- **PROBLEM DESCRIPTION**: Lines below starting with the line with "a < s.memWords ∧ t" and going on through the line with "s.validate f = .ok" must be output exactly; the rest of the records must be left out.

Stored data entries
-- ==== Sys2Proof/Laws/Execute.lean ====
section
/-! SUPPORT. What each shared operation of execution can do, said once: the accesses, the resolver, the checks,
how an instruction settles, and the shapes of the instructions. -/

namespace Sys2Proof.Machine

open Sys2Proof

/-! ### Bounds-checked accesses -/

theorem State.memRead_of_lt (s : State) (a : Nat) (h : a < s.memWords) : s.memRead a = .ok (s.mem.getCell a) := by
  unfold State.memRead; rw [if_neg (by omega)]

theorem State.memRead_of_le (s : State) (a : Nat) (h : s.memWords ≤ a) : s.memRead a = .error .outOfBounds := by
  unfold State.memRead; rw [if_pos h]

theorem State.memWrite_of_lt (s : State) (a : Nat) (v : Word) (h : a < s.memWords) :
    s.memWrite a v = .ok { s with mem := s.mem.setCell a v } := by
  unfold State.memWrite; rw [if_neg (by omega)]

theorem State.memWrite_of_le (s : State) (a : Nat) (v : Word) (h : s.memWords ≤ a) :
    s.memWrite a v = .error .outOfBounds := by
  unfold State.memWrite; rw [if_pos h]

/-- A read that answers is in bounds and gives the cell. -/
theorem State.memRead_cases (s : State) (a : Nat) (v : Word) (h : s.memRead a = .ok v) :
    a < s.memWords ∧ v = s.mem.getCell a := by
  unfold State.memRead at h
  split at h
  · cases h
  · cases h; exact ⟨by omega, rfl⟩

/-- A write that answers is in bounds and changes the cell. -/
theorem State.memWrite_cases (s t : State) (a : Nat) (v : Word) (h : s.memWrite a v = .ok t) :
    a < s.memWords ∧ t = { s with mem := s.mem.setCell a v } := by
  unfold State.memWrite at h
  split at h
  · cases h
  · cases h; exact ⟨by omega, rfl⟩

/-- A Program load that answers ran in Ready, its image fits, and it writes the image and `pc`. -/
theorem State.load_cases (s t : State) (ws : List Word) (start : Nat) (h : s.load ws start = .loaded t) :
    s.runState = .ready ∧ start + ws.length ≤ s.memWords ∧
      t = { s with mem := s.mem.setCells start ws, pc := BitVec.ofNat 32 start } := by
  unfold State.load at h
  split at h
  · cases h
  · split at h
    · cases h
    · cases h; exact ⟨by_contra (by assumption), by omega, rfl⟩

/-! ### Checks and resolver -/

/-- The checks pass exactly for well-formed fields. -/
theorem State.validate_ok_iff (s : State) (f : Fields) :
    s.validate f = .ok () ↔ f.wellFormed s.regs.length = true := by
  unfold State.validate Fields.wellFormed
  rw [State.regCount_eq]
  generalize f.registersValid s.regs.length = x, f.modeValid = y
  cases x <;> cases y <;> simp

/-- What a failed check raises: InvalidRegister for a bad register field, else InvalidAddressingMode. -/
theorem State.validate_error_cases (s : State) (f : Fields) (k : FaultKind) (h : s.validate f = .error k) :
    (f.registersValid s.regs.length = false ∧ k = .invalidRegister) ∨
    (f.registersValid s.regs.length = true ∧ f.modeValid = false ∧ k = .invalidAddressingMode) := by
  unfold State.validate at h
  rw [State.regCount_eq] at h
  split at h
  · next hr => cases h; exact .inl ⟨hr, rfl⟩
  · next hr =>
    split at h
    · next hm => cases h; exact .inr ⟨by simpa using hr, hm, rfl⟩
    · cases h

/-- The resolver on a valid index and a defined mode is the operand form. -/
theorem State.resolve_of_valid (s : State) (mode r : BitVec 4) (imm : BitVec 11) (m : Mode)
    (hr : r.toNat < s.regs.length) (hm : Mode.ofBits mode = some m) :
    s.resolve mode r imm = s.operand m r imm := by
  unfold State.resolve
  rw [if_neg (by simpa using hr), hm]

/-- A resolver that answers had a valid index and a defined mode. -/
theorem State.resolve_cases (s : State) (mode r : BitVec 4) (imm : BitVec 11) (v : Word)
    (h : s.resolve mode r imm = .ok v) :
    r.toNat < s.regs.length ∧ ∃ m, Mode.ofBits mode = some m ∧ s.operand m r imm = .ok v := by
  unfold State.resolve at h
  split at h
  · cases h
  · next hr =>
    split at h
    · cases h
    · next m hm => exact ⟨by simpa using hr, m, hm, h⟩

/-- With a valid index and a defined mode, a resolver can fail only with OutOfBounds. -/
theorem State.resolve_error_cases (s : State) (f : Fields) (r : BitVec 4) (k : FaultKind)
    (hr : r.toNat < s.regs.length) (hm : f.modeValid = true) (h : s.resolve f.mode r f.imm = .error k) :
    k = .outOfBounds := by
  obtain ⟨m, hm⟩ := Option.isSome_iff_exists.mp ((Mode.ofBits_isSome_iff f).mpr hm)
  rw [State.resolve_of_valid _ _ _ _ m hr hm] at h
  cases m <;> simp only [State.operand, State.memRead] at h
  · cases h
  · cases h
  all_goals (split at h <;> cases h; rfl)

/-! ### Settling -/

@[simp] theorem State.settle_ok (s t : State) : s.settle (.ok t) = .next t.forceZeroReg := rfl

@[simp] theorem State.settle_error (s : State) (k : FaultKind) : s.settle (.error k) = .next (s.raise k) := rfl

/-- Settling always has a next state: the completed one, or the fault taken. -/
theorem State.settle_cases (s t : State) (r : Except FaultKind State) (h : s.settle r = .next t) :
    (∃ u, r = .ok u ∧ t = u.forceZeroReg) ∨ ∃ k, r = .error k ∧ t = s.raise k := by
  cases r with
  | ok u => cases h; exact .inl ⟨u, rfl, rfl⟩
  | error k => cases h; exact .inr ⟨k, rfl, rfl⟩

/-- A sequence of two computations that answers had both answer. -/
theorem bind_eq_ok_cases {α β : Type} (x : Except FaultKind α) (g : α → Except FaultKind β) (b : β)
    (h : x >>= g = .ok b) : ∃ a, x = .ok a ∧ g a = .ok b := by
  cases x with
  | ok a => exact ⟨a, rfl, h⟩
  | error k => cases h

/-- A sequence of two computations that fails had the first fail, or the second after the first answered. -/
theorem bind_eq_error_cases {α β : Type} (x : Except FaultKind α) (g : α → Except FaultKind β) (k : FaultKind)
    (h : x >>= g = .error k) : x = .error k ∨ ∃ a, x = .ok a ∧ g a = .error k := by
  cases x with
  | ok a => exact .inr ⟨a, rfl, h⟩
  | error k' => cases h; exact .inl rfl

/-- A sequence whose first computation fails settles as that fault. -/
theorem State.settle_bind_error {α : Type} (s : State) (x : Except FaultKind α) (g : α → Except FaultKind State)
    (k : FaultKind) (h : x = .error k) : s.settle (x >>= g) = .next (s.raise k) := by subst h; rfl

/-- Well-formed fields pass the checks and execution goes on. -/
theorem State.validate_bind {β : Type} (s : State) (f : Fields) (g : Unit → Except FaultKind β)
    (hf : f.wellFormed s.regs.length = true) : (s.validate f >>= g) = g () := by
  rw [(s.validate_ok_iff f).mpr hf]; rfl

- **TASK RESULT**:
    a < s.memWords ∧ t = { s with mem := s.mem.setCell a v } := by
  unfold State.memWrite at h
  split at h
  · cases h
  · cases h; exact ⟨by omega, rfl⟩

/-- A Program load that answers ran in Ready, its image fits, and it writes the image and `pc`. -/
theorem State.load_cases (s t : State) (ws : List Word) (start : Nat) (h : s.load ws start = .loaded t) :
    s.runState = .ready ∧ start + ws.length ≤ s.memWords ∧
      t = { s with mem := s.mem.setCells start ws, pc := BitVec.ofNat 32 start } := by
  unfold State.load at h
  split at h
  · cases h
  · split at h
    · cases h
    · cases h; exact ⟨by_contra (by assumption), by omega, rfl⟩

/-! ### Checks and resolver -/

/-- The checks pass exactly for well-formed fields. -/
theorem State.validate_ok_iff (s : State) (f : Fields) :
    s.validate f = .ok () ↔ f.wellFormed s.regs.length = true := by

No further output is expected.